Researchers claim GPT-4 passed the Turing test

@vegeta@lemmy.world · 1 year ago

Researchers claim GPT-4 passed the Turing test

NutWrench · 1 year ago

Each conversation lasted a total of five minutes. According to the paper, which was published in May, the participants judged GPT-4 to be human a shocking 54 percent of the time. Because of this, the researchers claim that the large language model has indeed passed the Turing test.
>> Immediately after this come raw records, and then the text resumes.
/-- The residual entry of a marked block: scale code and element codes (R54). -/
def residOf (o : OutCfg) (theta : FVal) (pos : Nat) (xs : List FVal) (b : OutBlock) : Option (Nat × List Nat) :=
  let bt := (scaleVal o.scaling b.scale).mul o.t
  let d := (b.codes.zipIdx.map fun (code, i) =>
    match xs[i]? with
    | some x => if x.isFin then x.sub ((elemVal o.f o.scaling code).mul bt) else .zero
    | none => FVal.zero)
  let m := blockMax d
  if b.nans ≠ 0 ∨ !(xs.any FVal.isFin) ∨ !(FVal.lt (theta.mul bt) m) then none
  else
    -- The exponent of an error of zero, which a negative θ can mark, is a free value (log entry 1).
    let c : Nat := match m with
      | .fin _ n e => if n = 0 then (o.free pos).toNat % 255 else (max 0 (min 254 (FVal.expo n e - 8 + 127))).toNat
      | _ => 0
    let k := (FVal.pow2 ((c : Int) - 127)).mul o.t
    let e4 : OutCfg := { o with f := .e4m3, scaling := 0, satf := true, rnd := fun _ => .rne }
    some (c, d.map fun x => (putElem e4 0 (x.div k)).1)

/-! ### Completion -/

/-- What a VCH has written so far. -/
structure VAcc where
  s : State
  entries : Nat
  map : List Byte
  sat : Nat
  nans : Nat
  full : Nat
  /-- Spans to mark as poisoned when all is written. -/
  marks : List (Nat × Nat)

namespace State

/-- Hardware sets a sticky bit a number of times (R10). -/
def stickyN (s : State) (p b n : Nat) : State :=
  if n = 0 then s else (s.setFlag .numSticky p b true).bump .numEvt (20 * p + b) n

end State

/-- Write one block of row `r`: its residual entry, scale and map byte. -/
def putBlock (p : Nat) (j : Job) (c : Chain) (o : OutCfg) (d : Desc) (r : Nat) (acc : VAcc)
    (x : Nat × Nat × List Lane × OutBlock) : VAcc :=
  let (b, pos, lanes, ob) := x
  let hit := lanes.any Lane.bad
  let rs := j.residOf d
  let res := if c.rcap then residOf o (blockScalar false j 7) pos (lanes.map Lane.val) ob else none
  let acc := match res with
    | none => acc
    | some (code, es) =>
      if rs.ext0 ≤ acc.entries then { acc with full := acc.full + 1 }
      else
        let bs := es.map (BitVec.ofNat 8) ++ leBytes 4 (r * d.rowBlocks + b) ++ [BitVec.ofNat 8 code]
        let a := rs.base + acc.entries * d.entryBytes
        { acc with
          s := acc.s.padWrite p a (bs ++ List.replicate (d.entryBytes - bs.length) 0)
          entries := acc.entries + 1
          marks := if hit then (a, d.entryBytes) :: acc.marks else acc.marks }
  let sa := (j.scaleOf d).rowAddr r + b
  { acc with
    s := if d.scaling = 0 then acc.s else acc.s.padWrite p sa [BitVec.ofNat 8 ob.scale]
    map := acc.map ++ [BitVec.ofNat 8 (ob.counted + 64 * bit (ob.nans != 0) + 128 * bit ob.clamp)]
    sat := acc.sat + ob.counted
    nans := acc.nans + ob.nans
    marks := if hit && decide (d.scaling ≠ 0) then (sa, 1) :: acc.marks else acc.marks }

/-- Write row `r` of the output (R141). Masked lanes write nothing, so a last byte that the row fills in part keeps its other
bits (R132). -/
def putRow (p : Nat) (j : Job) (c : Chain) (o : Nat → OutCfg) (d : Desc) (acc : VAcc) (x : List Lane × Nat) : VAcc :=
  let (lanes, r) := x
  let step := if d.block = 0 then 32 else d.block
  let oc := o r
  let blocks := (List.range ((lanes.length + step - 1) / step)).map fun b =>
    let ls := (lanes.drop (step * b)).take step
    (b, step * b, ls, outBlock oc (step * b) (ls.map Lane.val))
  let acc := blocks.foldl (putBlock p j c oc d r) acc
  let codes := blocks.flatMap fun x => x.2.2.2.codes
  let codes := codes ++ List.replicate (d.stored - codes.length) 0
  let bs := pack d.ebits codes
  let used := codes.length * d.ebits % 8
  let old := leNat ((acc.s.pad p).readN (d.rowAddr r + bs.length - 1) 1)
  let bs := if used = 0 then bs
    else bs.set (bs.length - 1) (BitVec.ofNat 8 ((bs.getLastD 0).toNat % 2 ^ used + old / 2 ^ used * 2 ^ used))
  { acc with
    s := acc.s.padWrite p (d.rowAddr r) bs
    marks := (lanes.zipIdx.filter fun l => l.1.bad).map (fun l => elemSpan d (d.rowAddr r) l.2) ++ acc.marks }

/-- The lanes of row `r` at the end of stage 5, with u and v read. -/
def rowLanes (s : State) (p : Nat) (j : Job) (c : Chain) (tbl : List (FVal × FVal × FVal)) (tblBad : Bool)
    (r : Nat) : List Lane :=
  let operand := fun (on : Bool) (d : Desc) => if on then operandRow s p j c.int d r else []
  let as := inputA s p j c r
  let bs := operand (vBv j.w) (j.desc j.w.src2.toNat)
  let cs := operand c.cv (j.desc c.cT)
  let ra := (j.desc c.rwiT).base + 8 * r
  let uv := s.padRead p ra 8
  let f := fun n => ofF32 (BitVec.ofNat 32 (leNat ((uv.1.drop n).take 4)))
  let useB := c.sels.contains 2
  let useC := c.sels.contains 3
  let none : Lane := ⟨.zero, false, false⟩
  as.zipIdx.map fun (a, i) =>
    let b := bs.getD i none
    let y := cs.getD i none
    ⟨stages j c tbl (f 0) (f 4) a.val b.val y.val,
      a.bad || (useB && b.bad) || (useC && y.bad) || (c.rowSel && uv.2) || tblBad, false⟩

/-- Ternary 0b10 elements that enter (R56); a latched operand enters once. -/
def invalidIn (s : State) (p : Nat) (j : Job) (c : Chain) : Nat :=
  let count := fun (row : Nat → List Lane) (rows : Nat) =>
    ((List.range rows).map fun r => ((row r).filter Lane.invalid).length).sum
  (if vSrc j.w = 0 then count (convertIn s p c.int j.main (j.scaleOf j.main)) j.done else 0) +
    (((if vBv j.w then [j.desc j.w.src2.toNat] else []) ++ (if c.cv then [j.desc c.cT] else [])).map fun d =>
      count (operandRow s p j c.int d) (if latched d then 1 else j.done)).sum

/-- All that a VCH names and reads for row `r`, on which what the spec leaves open there depends (R139). -/
def rowKey (s : State) (p : Nat) (j : Job) (c : Chain) (tbl : List Nat) (r : Nat) : List Nat :=
  let operand := fun (on : Bool) (d : Desc) =>
    if !on then [] else if latched d then rowNumbers (latchView s p j) p j d 0 else rowNumbers s p j d r
  let a := match vSrc j.w with
    | 0 => rowNumbers s p j j.main r
    | 1 => (maskArrays (vMask j.w)).flatMap fun a =>
        let x := (s.arr p a).bank (vBank j.w)
        (List.range (tileN x.wide)).map fun n => (x.cell (vRow0 j.w + r) n).toNat
    | _ => (((j.fwd.getD []).getD r ([], false)).1).map BitVec.toNat
  [j.w.imm.toNat, j.w2.toNat] ++ j.scal.map BitVec.toNat ++ a ++ operand (vBv j.w) (j.desc j.w.src2.toNat) ++
    operand c.cv (j.desc c.cT) ++ (if c.rwiv then [leNat ((s.pad p).readN ((j.desc c.rwiT).base + 8 * r) 8)] else []) ++ tbl

/-- Write u and v of a row (R140). -/
def putUV (p : Nat) (j : Job) (c : Chain) (free : Nat → Nat → BitVec 64) (acc : VAcc) (x : List Lane × Nat) : VAcc :=
  let (lanes, r) := x
  let (u, v) := rowResult2 c (blockScalar c.int j 6) (lanes.map Lane.val)
  let w := fun (i : Nat) (v : FVal) =>
    leBytes 4 (if c.int then BitVec.ofInt 32 v.trunc else f32Word (free r i) v).toNat
  let a := (j.desc c.rwoT).base + 8 * r
  { acc with
    s := acc.s.padWrite p a (w (2 ^ 20) u ++ w (2 ^ 20 + 1) v)
    marks := if lanes.any Lane.bad then (a, 8) :: acc.marks else acc.marks }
That’s no better than flipping a coin and we have no idea what the questions were. This is clickbait.

@Hackworth@lemmy.world · 1 year ago

On the other hand, the human participant scored 67 percent, while GPT-3.5 scored 50 percent, and ELIZA, which was pre-programmed with responses and didn’t have an LLM to power it, was judged to be human just 22 percent of the time.

54% - 67% is the current gap, not 54 to 100.

NutWrench · 1 year ago

The whole point of the Turing test, is that you should be unable to tell if you’re interacting with a human or a machine. Not 54% of the time. Not 60% of the time. 100% of the time. Consistently.

They’re changing the conditions of the Turing test to promote an AI model that would get an “F” on any school test.

@bob_omb_battlefield@sh.itjust.works · 1 year ago

But you have to select if it was human or not, right? So if you can’t tell, then you’d expect 50%. That’s different than “I can tell, and I know this is a human” but you are wrong… Now that we know the bots are so good, I’m not sure how people will decide how to answer these tests. They’re going to encounter something that seems human-like and then essentially try to guess based on minor clues… So there will be inherent randomness. If something was a really crappy bot then it wouldn’t ever fool anyone and the result would be 0%.

@dustyData@lemmy.world · 1 year ago

No, the real Turing test has a robot trying to convince an interrogator that they are a female human, and a real female human trying to help the interrogator to make the right choice. This is manipulative rubbish. The experiment was designed from the start to manufacture these results.

@BrianTheeBiscuiteer@lemmy.world · 1 year ago

It was either questioned by morons or they used a modified version of the tool. Ask it how it feels today and it will tell you it’s just a program!

@KairuByte@lemmy.dbzer0.com · 1 year ago

The version you interact with on their site is explicitly instructed to respond like that. They intentionally put those roadblocks in place to prevent answers they deem “improper”.

If you take the roadblocks out, and instruct it to respond as human like as possible, you’d no longer get a response that acknowledges it’s an LLM.